Install `dataclr` using pip:

```bash
pip install dataclr
```

## Getting Started

### 1. Load Your Dataset

Prepare your dataset as pandas DataFrames or Series and preprocess it (e.g., encode categorical features and normalize numerical values):

```bash
import pandas as pd
from sklearn.preprocessing import StandardScaler

# Example dataset
X = pd.DataFrame({...})  # Replace with your feature matrix
y = pd.Series([...])     # Replace with your target variable

# Preprocessing
X_encoded = pd.get_dummies(X)  # Encode categorical features
scaler = StandardScaler()
X_normalized = pd.DataFrame(scaler.fit_transform(X_encoded), columns=X_encoded.columns)
```

### 2. Use `FeatureSelector`

The `FeatureSelector` is a high-level API that combines multiple methods to select the best feature subsets:

```bash
from sklearn.ensemble import RandomForestClassifier
from dataclr.feature_selection import FeatureSelector

# Define a scikit-learn model
my_model = RandomForestClassifier(n_estimators=100, random_state=42)

# Initialize the FeatureSelector
selector = FeatureSelector(
    model=my_model,
    metric="accuracy",
    X_train=X_train,
    X_test=X_test,
    y_train=y_train,
    y_test=y_test,
)

# Perform feature selection
selected_features = selector.select_features(n_results=5)
print(selected_features)
```

### 3. Use Singular Methods

For granular control, you can use individual feature selection methods:

```bash
from sklearn.linear_model import LogisticRegression
from dataclr.methods import MutualInformation

# Define a scikit-learn model
my_model = LogisticRegression(solver="liblinear", max_iter=1000)

# Initialize a method
method = MutualInformation(model=my_model, metric="accuracy")

# Fit and transform
results = method.fit_transform(X_train, X_test, y_train, y_test)
print(results)
```

## Benchmarks

As our algorithm produces multiple results, we selected benchmark results that balance feature count with performance, while being capable of achieving the best performance if needed.
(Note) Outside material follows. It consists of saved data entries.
-- ==== Sys2Proof/Machine/Issue.lean ====
section
/-! DEFINITION. Issue of one compute instruction (spec/01 R19, spec/06 R154-R165, spec/07 R171-R172): readiness, active
lanes and chunks, decode faults, the checking scoreboard, consumed poison, and what issuing does to the group. Every
compute instruction's meaning is `issue` with its own effect. -/

namespace Sys2Proof.Machine

/-- An active lane: its thread, its position, and the workgroup as its chunk finds it (R155) and as the instruction's first
chunk finds it (R77). -/
structure Lane where
  tid : Nat
  pos : Nat
  time : Nat
  w : Workgroup
  first : Workgroup
  deriving Repr

/-- Access address of the M format (R231). -/
def mAddress (l : Lane) (b : MBody) : Int :=
  ((l.w.kreg l.tid b.k.toNat).cap.cursor.toNat : Int) + b.offset.toInt
    + (l.w.reg l.tid b.index.toNat).val.toInt * 2 ^ b.iscale.toNat

def Lane.reg (l : Lane) (n : BitVec 8) : Word := (l.w.reg l.tid n.toNat).val
def Lane.regN (l : Lane) (n : Nat) : Word := (l.w.reg l.tid n).val
/-- The pair at byte n (R233). -/
def Lane.pair (l : Lane) (n : Nat) : DWord := (l.w.reg l.tid (n + 1)).val ++ (l.w.reg l.tid n).val
def Lane.cap {n : Nat} (l : Lane) (k : BitVec n) : Cap := (l.w.kreg l.tid k.toNat).cap
def Lane.pred {n : Nat} (l : Lane) (p : BitVec n) : Bool := l.w.preg l.tid (p.toNat % 8)

/-- Who issues what: the workgroup, the group, the first and last chunk's times, the instruction's site. -/
structure IssueCtx where
  wg : Nat
  grp : Nat
  now : Nat
  last : Nat
  h : Head
  form : Nat → Form
  site : Site
  /-- A prologue may not run this instruction (R401). -/
  bar : Bool

/-- The outcome of an instruction's own effect: lanes that fault, and lanes whose allocated tag stays pending. -/
structure Effect where
  s : State
  faults : List (Nat × FaultInfo)
  pending : List Nat

/-- What a form's checks depend on in a lane. -/
def formCtx (w : Workgroup) (g : Group) (tid : Nat) : FormCtx :=
  ⟨w.w, match w.thread? tid with | some t => t.v.length | none => 0, w.nk, w.tiles.length, w.accs.length, g.blk.lastSlot g.pc, w.g⟩

def guardOf (h : Head) (w : Workgroup) (tid : Nat) : Bool := w.preg tid h.guard.toNat ^^ h.gneg

/-- Members that the guard, as it stands now, leaves active (R19); every member of a transfer is active (R188). A poisoned
guard counts: its lane faults. -/
def activeTids (h : Head) (transfer : Bool) (w : Workgroup) (g : Group) : List (Nat × Nat) :=
  if transfer then g.members else g.members.filter fun m => guardOf h w m.2 || w.pPoisoned m.2 h.guard.toNat

/-- Issue cycles of a number of active lanes (R19). -/
def chunksOf (n : Nat) : Nat := max 1 ((n + 15) / 16)

/-- Instructions that wait until their group's fixed-latency results have been written: an arriving BAR (R159, R267) and a
GETSR of fpflags (R80). -/
def drains : Instr → Bool
  | .bar _ b => b.variant.toNat % 4 != 2
  | .getsr _ b => b.imm == 0x10
  | _ => false

/-- Lane instructions read their sources once, when their first chunk issues (R220). -/
def readsOnce : Instr → Bool
  | .movs .. => true
  | .shfl .. => true
  | .vote .. => true
  | .lred .. => true
  | _ => false

/-- The instructions that act once at a schedule point: a fault of one lane is every lane's (R320). -/
def sharesFault : Instr → Bool
  | .pclaim .. => true
  | .pdone .. => true
  | .schrd .. => true
  | .schwr .. => true
  | .covrd .. => true
  | .tdef .. => true
  | .tstat .. => true
  | .twait .. => true
  | .trel .. => true
  | _ => false

/-- A starved group that yields stays starved (R277). -/
def isYield : Instr → Bool
  | .yield .. => true
  | _ => false

/-- The thread made the write, alone or with others. -/
def PendWrite.byThread (p : PendWrite) (tid : Nat) : Bool :=
  match p.wr with
  | .v t _ _ _ => t == tid
  | .k t _ _ _ => t == tid
  | .p t _ _ => t == tid
  | .s _ _ _ => p.tids.contains tid
  | .flags _ => p.tids.contains tid

/-- The lanes that execute an instruction from `now` on, of members in ascending position of which `n` come before: a
member's guard is a source (R159), read by the chunk that the member's lane would stand in (R19, R155; log 18), or by the
first chunk where the instruction reads `once` (R220). Every member of a transfer is active (R188); a poisoned guard
counts, and its lane faults. -/
def lanesOf (h : Head) (transfer once : Bool) (w : Workgroup) (now : Nat) : List (Nat × Nat) → Nat → List Lane
  | [], _ => []
  | m :: r, n =>
    let t := if once then now else now + n / 16
    let x := w.settle t
    if transfer || guardOf h x m.2 || x.pPoisoned m.2 h.guard.toNat then
      ⟨m.2, m.1, t, x, w.settle now⟩ :: lanesOf h transfer once w now r (n + 1)
    else lanesOf h transfer once w now r n

/-! Readiness (R22, R158, R160, R163, R277). -/

def dReady (g : Group) (d now : Nat) : Bool :=
  d == 0 || decide (g.executed < d) || ((g.recent.drop (d - 1)).all (fun t => decide (t ≤ now)) && decide (g.older ≤ now))

def tagsReady (h : Head) (w : Workgroup) (tids : List Nat) : Bool :=
  tids.all fun tid =>
    match w.thread? tid with
    | some t => (t.tags &&& h.wmask) == 0 &&
        (h.talloc == 0 || h.talloc == 7 || !t.tags.getLsbD (h.talloc.toNat - 1))
    | none => true

def State.unresolved (s : State) (wg : Nat) (tids : List Nat) : Bool :=
  s.reqs.any fun r => r.unresolved && (match r.who with | .thread g t => g == wg && tids.contains t | _ => false)

def Group.yielding (g : Group) (now : Nat) : Bool :=
  match g.yieldUntil with
  | some t => decide (now < t) && !g.yieldOthers.isEmpty
  | none => false

/-- Whether the group may issue instruction i now (R22). -/
def State.groupReady (s : State) (w : Workgroup) (g : Group) (i : Instr) (h : Head) (transfer : Bool) : Bool :=
  let now := s.clockOf w
  let tids := (lanesOf h transfer (readsOnce i) w now g.members 0).map Lane.tid
  g.parkedOn.isEmpty && !g.stopped && !g.entering && decide (g.notBefore ≤ now) && !g.yielding now && dReady g h.d.toNat now
    && tagsReady h w tids && !s.unresolved w.id g.tids
    && (!drains i || decide (w.pend.all fun p => p.due ≤ now || !(p.grp == g.id || g.tids.any p.byThread)))

/-! The checking scoreboard (R165). -/

def Wr.ident : Wr → Nat
  | .v _ n _ _ => n
  | .s n _ _ => 0xC0 + n
  | .k _ n _ _ => 0x100 + n
  | .p _ n _ => 0x110 + n
  | .flags _ => 0x1000

/-- The outstanding variable-latency write of a thread to a register: its tag. -/
def State.varPending (s : State) (wg tid ident : Nat) : Option Nat :=
  (s.reqs.find? fun r => r.who == .thread wg tid && r.dests.contains ident).map Request.tag

/-- The check of one lane; `first` is the time of the first chunk, which reads a clamp bound (R77). A source that discards its
writes is a constant (R46). Of several writes of the thread that are on their way to one register, the one that issued first
gives auxiliary word 1 (DESIGN CHOICE, log 81: R165 does not say whose latency it is). -/
def State.checkLane (s : State) (l : Lane) (first : Nat) (h : Head) (f : Form) : Option FaultInfo :=
  let tagCheck (r : Reg) (dst : Bool) : Option FaultInfo :=
    match s.varPending l.w.id l.tid r.ident with
    | some tag =>
      if dst || tag == 0 || !h.wmask.getLsbD (tag - 1) then some (.of 0x06 r.ident tag) else none
    | none => none
  let scored (r : Reg) : Bool := match r with | .byte _ => true | .k _ => true | .p _ => true | .bound => true | _ => false
  let time (r : Reg) : Nat := if r = .bound then first else l.time
  let pend (r : Reg) : List PendWrite := if r = .bound then l.first.pend else l.w.pend
  let srcs := (f.src ++ f.late).filter (fun r => scored r && !discards r.ident) ++ (if h.guard = 7 then [] else [Reg.p h.guard.toNat])
  let bad := srcs.findSome? fun r =>
    match (pend r).find? fun p => p.byThread l.tid && p.wr.ident == r.ident && decide (time r < p.due) with
    | some p => some (.of 0x05 r.ident (p.due - time r))
    | none => tagCheck r false
  match bad with
  | some f => some f
  | none => (f.dst.filter fun r => scored r && !discards r.ident).findSome? fun r => tagCheck r true

/-- Instructions that a prologue may run (R401). -/
def prologueRuns : Instr → Bool
  | .nop .. => true
  | .bra .. => true
  | .br .. => true
  | .brx .. => true
  | .exit .. => true
  | .trap .. => true
  | .brk .. => true
  | .plop .. => true
  | .iadd .. => true
  | .iaddImm .. => true
  | .isub .. => true
  | .isubImm .. => true
  | .imul .. => true
  | .imulImm .. => true
  | .imulhi .. => true
  | .imulhiImm .. => true
  | .imad .. => true
  | .imin .. => true
  | .iminImm .. => true
  | .imax .. => true
  | .imaxImm .. => true
  | .iabs .. => true
  | .ineg .. => true
  | .and .. => true
  | .andImm .. => true
  | .or .. => true
  | .orImm .. => true
  | .xor .. => true
  | .xorImm .. => true
  | .andn .. => true
  | .andnImm .. => true
  | .shl .. => true
  | .shlImm .. => true
  | .shr .. => true
  | .shrImm .. => true
  | .sar .. => true
  | .sarImm .. => true
  | .rot .. => true
  | .rotImm .. => true
  | .bfx .. => true
  | .bfxImm .. => true
  | .bfi .. => true
  | .popc .. => true
  | .clz .. => true
  | .brev .. => true
  | .iset .. => true
  | .isetImm .. => true
  | .sel .. => true
  | .mov .. => true
  | .movi .. => true
  | .ld _ b => b.order != 0
  | .atomAdd .. => true
  | .atomAddF32 .. => true
  | .atomMin .. => true
  | .atomMax .. => true
  | .atomAnd .. => true
  | .atomOr .. => true
  | .atomXor .. => true
  | .atomXchg .. => true
  | .atomCas .. => true
  | .atomIncw .. => true
  | .atomBfadd .. => true
  | .pdim .. => true
  | .pcancel .. => true
  | .prepeat .. => true
  | _ => false

/-- An allowed instruction whose destinations are s-registers or predicates (R401). -/
def prologueMay (i : Instr) (f : Form) : Bool :=
  prologueRuns i && f.dst.all fun r => match r with | .byte n => 0xC0 ≤ n | .p _ => true | _ => false

/-- Whether a register holds poison in a lane. -/
def Lane.poisoned (l : Lane) : Reg → Bool
  | .byte n => (l.w.reg l.tid n).poison
  | .k n => (l.w.kreg l.tid n).poison
  | .p n => l.w.pPoisoned l.tid n
  | .bound => (l.first.reg l.tid 0xFE).poison
  | _ => false

/-- The address word of a fault at a register that an instruction consumes (R232): the access address, or in a capability
instruction the cursor of the capability register. -/
def faultAddr (f : Form) (l : Lane) (r : Reg) : DWord :=
  match f.access, f.cursor, r with
  | some b, _, _ => addrWord (mAddress l b)
  | none, true, .k n => (l.w.kreg l.tid n).cap.cursor
  | _, _, _ => 0

/-- The registers that a lane consumes (R128): a member that does not take a transfer consumes only its guard (R191). -/
def consumedRegs (f : Form) (l : Lane) (h : Head) : List Reg :=
  (if f.transfer && !guardOf h l.w l.tid then [] else f.use) ++ (if h.guard = 7 then [] else [Reg.p h.guard.toNat])

/-- Decode faults, the scoreboard, then consumed poison (R171, R165, R128). -/
def State.laneFault (s : State) (l : Lane) (c : IssueCtx) (g : Group) : Option FaultInfo :=
  let f := c.form l.tid
  let ctx := formCtx l.w g l.tid
  let early := if l.w.prologue then f.fault { ctx with nv := 192 } c.h else none
  match if early.isNone && c.bar then some (illegalOp 0x39) else early.or (f.fault ctx c.h) with
  | some x => some x
  | none =>
    match if l.w.chk then s.checkLane l c.now c.h f else none with
    | some x => some { x with addr := c.site.pc }
    | none =>
      ((consumedRegs f l c.h).find? l.poisoned).map fun r => .of cPOISON r.ident 0 (faultAddr f l r)

/-- The group after its instruction has issued (R19, R22, R157). `done` is the completion time of a fixed-latency
instruction, 0 for another. -/
def Group.issued (g : Group) (now done : Nat) (next : DWord) (newBlock keepStarved : Bool) : Group :=
  { g with
    recent := (done :: g.recent).take 15
    older := ((done :: g.recent).drop 15).foldl max g.older
    executed := g.executed + 1
    lastIssue := now
    readySince := none
    starved := if keepStarved then g.starved else none
    yieldUntil := none
    yieldOthers := []
    pc := next
    entering := newBlock }

/-- The yielding groups of the bank of `w` have seen the group `grp` issue (R277). -/
def Workgroup.seen (x w : Workgroup) (grp : Nat) : Workgroup :=
  if x.core == w.core && x.bank == w.bank then
    { x with groups := x.groups.map fun y => { y with yieldOthers := y.yieldOthers.filter fun i => i != grp } }
  else x

/-- What issuing does to the group and the clock, whatever the instruction. The clock stands at the last chunk, in whose
ac the instruction has its effect; `finishIssue` moves it on. -/
def State.issued (s : State) (w : Workgroup) (g : Group) (now chunks done : Nat) (next : DWord) (newBlock keepStarved : Bool) :
    State :=
  let s := s.setWg (w.setGroup (g.issued now done next newBlock keepStarved))
  let s := { s with wgs := s.wgs.map fun (x : Workgroup) => x.seen w g.id }
  s.setClock w.core w.bank (now + chunks - 1)

/-- The group that issues, if one does. -/
def State.current (s : State) : Option (Workgroup × Group) :=
  match s.cur with
  | .group wg grp => (s.wg? wg).bind fun w => (w.group? grp).map fun g => (w, g)
  | _ => none

/-- One issue cycle passes in which the group does not issue. -/
def State.stall (s : State) (w : Workgroup) : State := s.setClock w.core w.bank (s.clockOf w + 1)

/-- The active lanes of an instruction that issues now (R19, R155). -/
def State.issueLanes (s : State) (w : Workgroup) (g : Group) (i : Instr) (h : Head) : List Lane :=
  lanesOf h (formOf (formCtx w g 0) i).transfer (readsOnce i) w (s.clockOf w) g.members 0

/-- Who issues instruction `i` now, when and where. -/
def State.issueCtx (s : State) (w : Workgroup) (g : Group) (i : Instr) (h : Head) : IssueCtx :=
  let now := s.clockOf w
  ⟨w.id, g.id, now, now + chunksOf (s.issueLanes w g i h).length - 1, h, fun tid => formOf (formCtx w g tid) i,
    ⟨g.pc, (g.blk.next g.pc).1, (g.blk.next g.pc).2, .instr⟩, w.prologue && !prologueMay i (formOf (formCtx w g 0) i)⟩

/-- The state after the instruction's issue, before its own effect: the threads of a group that leaves its block keep the
address they left it by (R139). -/
def State.issuedBy (s : State) (w : Workgroup) (g : Group) (i : Instr) (h : Head) : State :=
  let now := s.clockOf w
  let lat := (formOf (formCtx w g 0) i).lat
  let chunks := chunksOf (s.issueLanes w g i h).length
  let next := (g.blk.next g.pc).1
  let newBlock := (g.blk.next g.pc).2
  let w := if newBlock then g.tids.foldl (fun w t => w.modThread t fun th => { th with via := g.pc, midBlock := false }) w else w
  s.issued w g now chunks (if lat = 0 then 0 else now + chunks - 1 + lat) next newBlock (isYield i)
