-- ==== Sys2Proof/Machine/Requests.lean ====
section
/-! DEFINITION. Requests of variable-latency instructions: how a lane's request is made, the release steps and the order
in which requests may be performed (spec/04 R110-R119), how a lane that must wait registers and parks (spec/11 R260,
spec/01 R31), and the pre-checks of one access (spec/10 R231, R248). -/

namespace Sys2Proof.Machine

/-! Making requests. -/

/-- A lane's request before its instruction fills it in. -/
def baseRequest (c : IssueCtx) (l : Lane) (id batch : Nat) (lowest : Bool) : Request :=
  { id := id, batch := batch, who := .thread c.wg l.tid, launch := l.w.launch, name := threadIdentity l.w l.tid, core := l.w.core, grp := c.grp, pos := l.pos, op := .result,
    phase := .sent, x := 0, pas := [], obj := 0, size := 0, order := 0, scope := 0, strong := false, io := false,
    cw := false, via := [], chans := [], data := 0, kreg := 0, pred := 7, auth := 0, lowest := lowest, tag := c.h.talloc.toNat,
    dests := ((c.form l.tid).dst.map Reg.ident).filter fun n => !discards n, pc := c.site.pc, nextPc := c.site.skipPc, nextNew := c.site.skipNew,
    unresolved := false, remote := none, faultCall := false }

/-- Adds channels that a core uses to a launch's used set (R117). -/
def State.launchUses (s : State) (launch core : Nat) (cs : List Chan) : State :=
  match s.launch? launch with
  | some l => s.setLaunch { l with used := l.used ++ ((cs.map fun c => (c, core)).filter fun u => !l.used.contains u) }
  | none => s
/-- The channels that a finished launch probes: those whose destination lies within its release scope (R406). -/
def Launch.probes (l : Launch) : List Chan := ((l.used.filter fun u => u.1.within l.rscope u.2).map Prod.fst).eraseDups

/-- A thread's used set once request `id` has used the channel. -/
def markUsed (id : Nat) (used : List (Chan × Nat)) (c : Chan) : List (Chan × Nat) :=
  (used.filter fun u => u.1 != c) ++ [(c, id)]

/-- A request's channels enter the used sets of its thread and its launch (R117). -/
def State.useChans (s : State) (r : Request) : State :=
  match r.who with
  | .thread wg tid =>
    let s := s.modWg wg fun w => w.modThread tid fun t => { t with used := r.chans.foldl (markUsed r.id) t.used }
    match s.wg? wg with
    | some w => s.launchUses w.launch r.core r.chans
    | none => s
  | _ => s

/-- Sends a request: a release first sends its probes (R118). -/
def State.sendReq (s : State) (r : Request) : State :=
  let probes := if r.releases then (s.usedOf r.who).filter fun c => c.within r.scope r.core else []
  let phase := if r.phase == .sent && !probes.isEmpty then .releasing probes else r.phase
  let s := { s with reqs := s.reqs ++ [{ r with phase := phase }] }
  if r.chans.isEmpty then s else s.useChans r

/-- Makes one lane's request, or faults it, or makes none. -/
abbrev LaneRequest := State → IssueCtx → Lane → Request → State × Except FaultInfo (Option Request)

def requestsOf (f : LaneRequest) (c : IssueCtx) (batch : Nat) : List Lane → Bool → Effect → Effect
  | [], _, e => e
  | l :: rest, lowest, e =>
    let (id, s) := e.s.newId
    match f s c l (baseRequest c l id batch lowest) with
    | (s, .error x) => requestsOf f c batch rest lowest { e with s := s, faults := e.faults ++ [(l.tid, x)] }
    | (s, .ok none) => requestsOf f c batch rest lowest { e with s := s }
    | (s, .ok (some r)) =>
      requestsOf f c batch rest false { e with s := s.sendReq r, pending := e.pending ++ [l.tid] }

/-- A variable-latency instruction: one request of each active lane, in ascending pos (R234). -/
def issueRequests (i : Instr) (h : Head) (f : LaneRequest) (s : State) : Host.Outcome State Fault Refusal :=
  .next (issue i h (fun s c ls =>
    let (batch, s) := s.newId
    requestsOf f c batch ls true ⟨s, [], []⟩) s)

/-! Order of performance (R110, R113, R118, R119, R234). -/

def Request.overlaps (r q : Request) : Bool := r.pas.any fun a => q.pas.contains a

/-- Held back at the Hall by what is not the thread's: it writes nothing that a release could order. -/
def Request.atHall (r : Request) : Bool :=
  match r.op with
  | .sched _ => true
  | .follow => true
  | .spawn .. => true
  | .launch => true
  | .budget .. => true
  | _ => false
def Request.isFence (r : Request) : Bool := match r.op with | .fence .. => true | _ => false
/-- An access or a message, which its channel delivers in the order in which its thread sent it (R117). -/
def Request.isAccess (r : Request) : Bool :=
  match r.op with
  | .load _ => true
  | .store _ => true
  | .loadCap _ => true
  | .storeCap .. => true
  | .atom .. => true
  | .ldfe _ => true
  | .stfe .. => true
  | .lock => true
  | .unlock => true
  | .monitor .. => true
  | .send _ => true
  | .recv .. => true
  | .reply .. => true
  | .nsig _ => true
  | .nwait _ => true
  | _ => false
/-- Two requests travel on one channel. -/
def Request.shares (r q : Request) : Bool := r.chans.any fun c => q.chans.contains c

/-- Program order of one thread (R110, R119): a fence or a release follows everything before it (R118 asks for the channels
within the release's scope, R110 for every event: log 65), an acquire comes before everything after it, accesses to one
location and accesses on one channel keep their order (R117, R93), and so do LAUNCHes to one queue (R335). -/
def Request.follows (r q : Request) : Bool :=
  ((r.isFence || r.releases) && !q.atHall) || q.isFence || q.order == 2 || r.overlaps q
    || (r.isAccess && q.isAccess && q.phase != .travelling && r.shares q)
    || (r.op == .launch && q.op == .launch && r.obj == q.obj)

/-- Two accesses through remote authorities meet at a byte of their address space; the second is sent after the first. -/
def Request.meetsAway (r q : Request) : Bool :=
  r.remote.isSome && q.remote.isSome && q.phase != .travelling && decide (r.x < q.x + q.size) && decide (q.x < r.x + r.size)

/-- Lanes of one instruction that act in ascending position: at one location (R234), on one notification (R276), and as they
push tasks and launches (R328, R335). -/
def Request.lanesInOrder (r q : Request) : Bool :=
  r.overlaps q || r.meetsAway q || (match r.op with
    | .nsig _ => r.obj == q.obj
    | .spawn .. => true
    | .launch => true
    | _ => false)

/-- An earlier request that must be performed before this one. -/
def Request.blockedBy (r q : Request) : Bool :=
  q.id < r.id && q.unperformed && ((q.who == r.who && r.follows q) || (q.batch == r.batch && r.lanesInOrder q))

/-- The request has arrived, or its upper half has still to be performed (R105). -/
def Request.arrived (r : Request) : Bool := match r.phase with | .sent => true | .half _ => true | _ => false

def State.mayPerform (s : State) (r : Request) : Bool := r.arrived && !(s.reqs.any fun q => r.blockedBy q)

/-! Waiting. -/

/-- A blocking request that its object cannot satisfy registers (R260); that of a thread that has ended waits for nothing. -/
def State.mustWait (s : State) (r : Request) (kind obj qual : Nat) (h : Holders) : State :=
  let s := s.parkLast r
  if !s.alive r.who then s.dropReq r.id
  else match s.registerWait (s.tableDie r.who r.obj) kind obj qual r.batch r.who h false with
  | (s, some id) =>
    match s.wait? id with
    | some e => if e.walk.isSome then s.setReq { r with phase := .registering, unresolved := true } else s.beginWait r true
    | none => s.beginWait r true
  | (s, none) => s.beginWait r false

/-! One access of a lane. -/

def mBytes (b : MBody) : Nat := 2 ^ b.size.toNat
/-- Natural alignment for a strong access (R105). -/
def mAlign (b : MBody) : Nat := if b.order = 0 then 0 else mBytes b

/-- Channel of an access: a weak access to a remote-home line stays in its die's cache (R99, R117). -/
def accessChan (die order : Nat) (nc : Bool) (pa : Nat) : Chan :=
  if order = 0 ∧ !nc ∧ remoteHome die pa then .slice die (pa / 128 % 64) else chanOf pa

/-- An uncorrectable error found at issue: in the core's L1, its own scratchpad or its vault (R163). -/
def State.ownPoison (s : State) (core : Nat) (pas : List Nat) : Bool :=
  pas.any fun a =>
    ((spaceOf a == .scratch || spaceOf a == .vault) && coreOfPa a == core && s.poisonAt a)
      || (s.l1.contains (core, a / 128) && s.poisonOn (dieOfCore core) a)

/-- The checks of R231 on an access through the second capability operand: its TAG and SEALED carry 1 (Table 10.1), and a remote
one is sealed. -/
def checkSecond (s : State) (l : Lane) (k : BitVec 4) (x : Int) (sp : AccessSpec) : State × Except FaultInfo Placed :=
  let second (f : FaultInfo) : FaultInfo := if f.code = cTAG ∨ f.code = cSEALED then { f with aux1 := 1 } else f
  match checkAccess s l.w.seat (l.cap k) k.toNat x sp with
  | (s, .fault f) => (s, .error (second f))
  | (s, .remote) => (s, .error (.of cSEALED k.toNat 1 (addrWord x)))
  | (s, .ok p) => (s, .ok p)

/-- Fills a request with its checked access. -/
def Request.placed (r : Request) (die : Nat) (b : MBody) (x : Int) (p : Placed) : Request :=
  { r with
    x := (addrWord x).toNat
    pas := p.pas
    obj := p.pas.headD 0
    size := (mBytes b)
    order := b.order
    scope := b.scope.toNat
    strong := p.nc || p.io
    io := p.io
    cw := p.cw
    via := p.via
    chans := (p.pas.map fun a => accessChan die b.order.toNat (p.nc || p.io) a).eraseDups
    data := b.data.toNat
    auth := b.k.toNat
    pred := b.variant.toNat }

/-- An access travels with its remote authority (R248): alignment is checked here, and a tagged capability that it
stores needs TRANSFER. -/
def remoteRequest (l : Lane) (b : MBody) (x : Int) (align : Nat) (r : Request) : Except FaultInfo (Option Request) :=
  let k := l.cap b.k
  let noTransfer := match r.op with
    | .storeCap c _ => c.valid && !c.has pTRANSFER
    | _ => false
  if noTransfer then .error (.of cPERM (b.data.toNat % 16) 116 (addrWord x))
  else if align ≠ 0 ∧ x % align ≠ 0 then .error (.of cALIGN b.k.toNat (mBytes b) (addrWord x))
  else .ok (some { r with
    x := (addrWord x).toNat
    size := (mBytes b)
    order := b.order
    scope := b.scope.toNat
    chans := [.fabric (k.otype.extractLsb' 0 9).toNat]
    data := b.data.toNat
    auth := b.k.toNat
    pred := b.variant.toNat
    remote := some k
    unresolved := true })

/-- A load of data registers or of a capability register. -/
def ReqOp.reads : ReqOp → Bool
  | .load _ => true
  | .loadCap _ => true
  | _ => false

/-- One M-format access: the checks of R231, then its request. `travels` when a remote authority may carry it. On a page of
PBMT IO every access is strong and so naturally aligned (R93, R105); that is known when the page is (log 66). A strong load
can still fault POISON at its point (R257), so its thread issues nothing until it has been performed (log 69). -/
def accessRequest (b : MBody) (op : Lane → ReqOp) (spec : Lane → AccessSpec) (travels unresolved : Bool) : LaneRequest :=
  fun s _ l r =>
    let x := mAddress l b
    let sp := spec l
    let r := { r with op := op l, unresolved := unresolved }
    match checkAccess s l.w.seat (l.cap b.k) b.k.toNat x sp with
    | (s, .fault f) => (s, .error f)
    | (s, .remote) =>
      (s, if travels then remoteRequest l b x sp.align r else .error (.of cSEALED b.k.toNat 0 (addrWord x)))
    | (s, .ok p) =>
      let reads := r.op.reads
      if p.io && x % mBytes b ≠ 0 then (s, .error (.of cALIGN b.k.toNat (mBytes b) (addrWord x)))
      else if reads && s.ownPoison l.w.core p.pas then (s, .error (.of cPOISON b.k.toNat 0 (addrWord x)))
      else (s, .ok (some { r.placed l.w.seat.die b x p with
        unresolved := unresolved || (reads && (b.order != 0 || p.io)) }))

/-- Bytes of a store from its data registers, with their poison (R233). -/
def storeData (l : Lane) (b : MBody) : List (Byte × Bool) :=
  let regs := (sizeRegs b.size.toNat b.data.toNat).filterMap fun r => match r with | .byte n => some (l.w.reg l.tid n) | _ => none
  ((regs.map fun r => (bytesOfNat 4 r.val.toNat).map fun x => (x, r.poison)).flatten).take (mBytes b)

/-- A 32- or 64-bit operand of a run from byte n (R182). -/
def runValue (l : Lane) (b : MBody) (i : Nat) : Nat :=
  if b.size = 3 then (l.pair (b.data.toNat + 2 * i)).toNat else (l.regN (b.data.toNat + i)).toNat

end Sys2Proof.Machine
end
![benchmark_bank](https://i.imgur.com/qiG1L9j.png)
![benchmark_students](https://i.imgur.com/FpY3N9h.png)
![benchmark_fifa](https://i.imgur.com/BDTkYgL.png)
![benchmark_uber](https://i.imgur.com/X3uYyCX.png)

## Documentation

Explore the <a href="https://www.dataclr.com">full documentation</a> for detailed usage
instructions, API references, and examples.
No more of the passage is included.